What’s the allure of Brussels sprouts anyway? They don’t have a good aroma, right? Just add some of that habanero aioli, and you will understand. They’re crispy, crunchy, and soft at the same time, and might even make a good accompaniment to queso fundido (call it a Mexican fondue).
Intermission – Glass of Wine
Pet Nat? What?
It stands for Pétillant Naturel, where sparkling wine completes its final stage of fermentation in the bottle. I’m not a fan of sparkling wine/Champagne, and this glass was no different. But hey, it’s another glossary term.
Back to the food
Sweet purée (I wonder if it was celeriac) helped fend off the saltiness of the corn nuts, and also provided a light textural shift from the sturdy red beans. The leaf salad reminded me that I love vegetables, and that they’re welcome on my plate at anytime.
By the way, there are vegetarian and vegan dishes available, should the thought of mollusks and crustaceans turn your taste buds shy.
Wait a second … Bad Hombre is a Mexican seafood place, right?
Darn tootin’!
High marks all around.
That hamachi — yellowtail tuna — was the bee’s knees. Buttery mouth feel, tasting as if a fisherman were in the back hurling the day’s catch onto the cutting board. You might be a serious contender for a NoWorkAllTravel top eat of 2024.
Not to mention the carpaccio-thin scallops, shrimp, and octopus, all served with similar-looking yet pleasantly contrasting broths.
Oh, and there’s that other thing.
I didn’t even look at the menu, so just presumed it was lobster.

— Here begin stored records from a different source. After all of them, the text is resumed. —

-- ==== Sys2Proof/Machine/Ops.lean ====
section
/-! DEFINITION. The named operations over the state: reads and updates of one line, desk, port and story, port
counters, posts to the notice subject list, conditions, the reply queue and the transmitter, and the clocks. -/

namespace Sys2Proof.Machine

/-! ## One line, desk, port or story -/

/-- The room with one line changed. -/
def Room.modLine (r : Room) (l : Fin 16) (f : Line → Line) : Room :=
  { r with lines := r.lines.set l (f r.lines[l]) }

/-- The room with one line's receiver changed. -/
def Room.modReceiver (r : Room) (l : Fin 16) (f : Receiver → Receiver) : Room :=
  r.modLine l fun x => { x with receiver := f x.receiver }

/-- The room with one line's decoder changed. -/
def Room.modDecoder (r : Room) (l : Fin 16) (f : Decoder → Decoder) : Room :=
  r.modLine l fun x => { x with decoder := f x.decoder }

/-- The room with one line's assembler changed. -/
def Room.modAssembler (r : Room) (l : Fin 16) (f : Assembler → Assembler) : Room :=
  r.modLine l fun x => { x with assembler := f x.assembler }

/-- The room with one line's sender changed. -/
def Room.modSender (r : Room) (l : Fin 16) (f : Sender → Sender) : Room :=
  r.modLine l fun x => { x with sender := f x.sender }

/-- The room with one line's identify state changed. -/
def Room.modIdentify (r : Room) (l : Fin 16) (f : Identify → Identify) : Room :=
  r.modSender l fun x => { x with identify := f x.identify }

/-- The room with one desk changed. -/
def Room.modDesk (r : Room) (d : Fin 8) (f : Desk → Desk) : Room :=
  { r with desks := r.desks.set d (f r.desks[d]) }

/-- The room with one port changed. -/
def Room.modPort (r : Room) (p : Fin 24) (f : Port → Port) : Room :=
  { r with ports := r.ports.set p (f r.ports[p]) }

/-- The room with one story record changed. -/
def Room.modStory (r : Room) (s : Fin 256) (f : Story → Story) : Room :=
  { r with stories := r.stories.set s (f r.stories[s]) }

/-- The room with the link changed. -/
def Room.modLink (r : Room) (f : Link → Link) : Room :=
  { r with link := f r.link }

/-- The room with a port's counters changed. -/
def Room.modCounters (r : Room) (p : Fin 24) (f : Counters → Counters) : Room :=
  r.modPort p fun x => { x with counters := f x.counters }

/-! ## Port counters, each saturating at 65,535 (R36, R44, R57, R124, R170) -/

/-- One character received (R20, R169). -/
def Room.countCharacter (r : Room) (p : Fin 24) : Room :=
  r.modCounters p fun c => { c with characters := bump c.characters }

/-- One garble mark produced, or a desk framing error (R31, R169). -/
def Room.countGarble (r : Room) (p : Fin 24) : Room :=
  r.modCounters p fun c => { c with garbles := bump c.garbles }

/-- Overruns of the holding FIFO (R34, R35). -/
def Room.countOverruns (r : Room) (p : Fin 24) (n : Nat) : Room :=
  r.modCounters p fun c => { c with overruns := bumpBy c.overruns n }

/-- Strays; a line end is dropped uncounted (R44). -/
def Room.countStray (r : Room) (p : Fin 24) (cell : Cell) : Room :=
  if cell = 10 then r else r.modCounters p fun c => { c with strays := bump c.strays }

/-- One story assembled (R57, R180). -/
def Room.countAssembled (r : Room) (p : Fin 24) : Room :=
  r.modCounters p fun c => { c with assembled := bump c.assembled }

/-- One story sent (R124, R174). -/
def Room.countSent (r : Room) (p : Fin 24) : Room :=
  r.modCounters p fun c => { c with sent := bump c.sent }

/-! ## Notices and conditions -/

/-- Whether a subject of the list is the slot's. -/
def Notice.isStory (slot : Fin 256) : Notice → Bool
  | .story s _ => s = slot
  | _ => false

/-- A list of subjects after a story is posted with kinds: they join the subject's own, or the subject joins the tail
(R198). -/
def postStoryList (slot : Fin 256) (kinds : StoryKinds) : List Notice → List Notice
  | [] => [.story slot kinds]
  | n :: rest =>
    match n with
    | .story s ks => if s = slot then .story s (ks.join kinds) :: rest else n :: postStoryList slot kinds rest
    | _ => n :: postStoryList slot kinds rest

/-- A story slot is posted with kinds; its record's notice-pending becomes yes (R69, R116, R198). -/
def Room.postStory (r : Room) (slot : Fin 256) (kinds : StoryKinds) : Room :=
  (r.modStory slot fun s => { s with noticePending := true }).modLink fun k =>
    { k with notices := postStoryList slot kinds k.notices }

/-- A port is posted with the kind condition changed (R198). -/
def Room.postPort (r : Room) (p : Fin 24) : Room :=
  r.modLink fun k => if k.notices.contains (.port p) then k else { k with notices := k.notices ++ [.port p] }

/-- The part is posted with the kind READY (R198, R199). -/
def Room.postPart (r : Room) : Room :=
  r.modLink fun k => if k.notices.contains .part then k else { k with notices := k.notices ++ [.part] }

/-- A port's condition set takes a new value; the port is posted when that changes it. -/
def Room.setConditions (r : Room) (p : Fin 24) (f : Conditions → Conditions) : Room :=
  if f r.ports[p].conditions = r.ports[p].conditions then r
  else (r.modPort p fun x => { x with conditions := f x.conditions }).postPort p

/-! ## Replies and the transmitter -/

/-- A DONE reply. -/
def doneReply (tag : Octet) (results : Results) : Reply := ⟨tag, .done, none, results⟩

/-- A REFUSED reply: a detail code and no results (R187, R189). -/
def refusedReply (tag : Octet) (d : Detail) : Reply := ⟨tag, .refused, some d, .none⟩

/-- A reply joins the tail of the reply queue (R187). -/
def Link.queueReply (k : Link) (reply : Reply) : Link := { k with replies := k.replies ++ [reply] }

/-- A frame is rejected with a reason (R185). -/
def Link.rejectFrame (k : Link) (reason : RejectReason) : Link :=
  match k.reject with
  | none => { k with reject := some ⟨reason, 1⟩ }
  | some j => { k with reject := some ⟨reason, min (j.count + 1) 255⟩ }

/-- The outcome of a long request is posted: its reply joins the queue if it has a place and none waits before it,
and otherwise waits; the record goes with the reply (R188). A subject with no record posts nothing. -/
def Link.postOutcome (k : Link) (subject : LongSubject) (cls : Termination) (results : Results) : Link :=
  match k.records.find? fun x => x.subject == subject with
  | none => k
  | some rec =>
    let reply : Reply := ⟨rec.tag, cls, none, results⟩
    let k := { k with records := k.records.filter fun x => x.subject != subject }
    if k.replies.length < 8 ∧ k.waiting = [] then k.queueReply reply
    else { k with waiting := k.waiting ++ [(rec, reply)] }

/-- The frame the notice of the first subject makes, from the state as it stands, and the state after it leaves the
list: a slot's notice-pending is no, and a FREE slot's kept fields are cleared (R69, R198). -/
def Room.takeNotice (clock : Stamp) (r : Room) : Room :=
  match r.link.notices with
  | [] => r
  | n :: rest =>
    match n with
    | .story slot kinds =>
      let rec_ := r.stories[slot]
      let r := r.modLink fun k => { k with notices := rest, txFrame := some (.story slot kinds rec_) }
      r.modStory slot fun s => if s.state = .free then Story.blank else { s with noticePending := false }
    | .port p =>
      r.modLink fun k => { k with notices := rest, txFrame := some (.port p r.ports[p].conditions) }
    | .part => r.modLink fun k => { k with notices := rest, txFrame := some (.part clock) }

/-- A free transmitter takes the next frame: the oldest reply, then the pending reject, then the first notice (R187).
Under RESET FULL it takes replies alone (R201). -/
def Room.transmit (clock : Stamp) (r : Room) : Room :=
  match r.link.txFrame with
  | some _ => r
  | none =>
    match r.link.replies with
    | reply :: rest => r.modLink fun k => { k with replies := rest, txFrame := some (.reply reply) }
    | [] =>
      match r.link.resetting with
      | some ⟨.full, _⟩ => r
      | _ =>
        match r.link.reject with
        | some j => r.modLink fun k => { k with reject := none, txFrame := some (.reject j) }
        | none => r.takeNotice clock

/-! ## The whole state -/

/-- What the blocks read of the state. -/
def State.ctx (s : State) : Ctx := ⟨s.time, s.part⟩

/-- The tick counter stands at least at the tick an event is due; an event later than that leaves it (log entry 3). -/
def State.reach (s : State) (due : Nat) : State :=
  { s with time := { s.time with ticks := max s.time.ticks due } }

/-- The end of every command: a free transmitter takes the next frame. -/
def State.finish (s : State) : State :=
  { s with room := s.room.transmit s.time.clock }

/-- The room after a command's work in it. -/
def State.inRoom (s : State) (f : Ctx → Room → Room) : State :=
  { s with room := f s.ctx s.room }

/-- A place in the reply queue kept for the reply of the request being taken (R187). -/
def Link.keepPlace (k : Link) : Link := k.queueReply (refusedReply 0 .badRequest)

/-- The reply takes the place kept for it at a position. -/
def Link.fillPlace (k : Link) (n : Nat) (reply : Reply) : Link := { k with replies := k.replies.set n reply }

/-- A request is taken (R187): its reply has a place in the queue from the take on, and its work, whole, yields the
state and the reply. A request that the link cannot take changes nothing (log entry 5). -/
def State.request (s : State) (work : State → State × Reply) : State :=
  if s.room.link.canTake then
    let (s', reply) := work { s with room := s.room.modLink Link.keepPlace }
    { s' with room := s'.room.modLink fun k => k.fillPlace s.room.link.replies.length reply }.finish
  else s

/-- A request that its block refuses: the reply alone, nothing else changed (R187). -/
def State.refuse (s : State) (tag : Octet) (d : Detail) : State × Reply := (s, refusedReply tag d)

/-- Time passes by one tick with no command (log entry 3). -/
def State.tick (s : State) : State :=
  { s with time := { s.time with ticks := s.time.ticks + 1 } }

end Sys2Proof.Machine
end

Turns out, this was a shrimp taco. With crema and a lime-topped Modelo, I could have been in Rosarito.
Dessert
After a long chat with the genial Bad Hombre co-owner Raúl, I was convinced to try a dessert. The savory and umami dishes were peak sufficient, but I caved in for a coconut semifreddo with grapefruit granitas (no churros?):
The photo might make it appear that there’s nothing left, but the color of the coconut semifreddo smoothly blended in with that of the shallow bowl.
Just another moonshot of some fantastic bites at East Village’s Bad Hombre.
Loved the Bar says
Saw this on BoardingArea and laughed as I also recently ate there and loved it. Food, drink, you nailed it however the real standout was the vibe. I walked in and felt like I was a part of something secret without that feeling of pretentiousness. Great night.
NoWorkAllTravel says
Appreciate your comment! It was a laid-back and unassuming part of 2nd Ave, that’s true. Anyway, I wouldn’t be cool enough for a speakeasy-type cevicheria!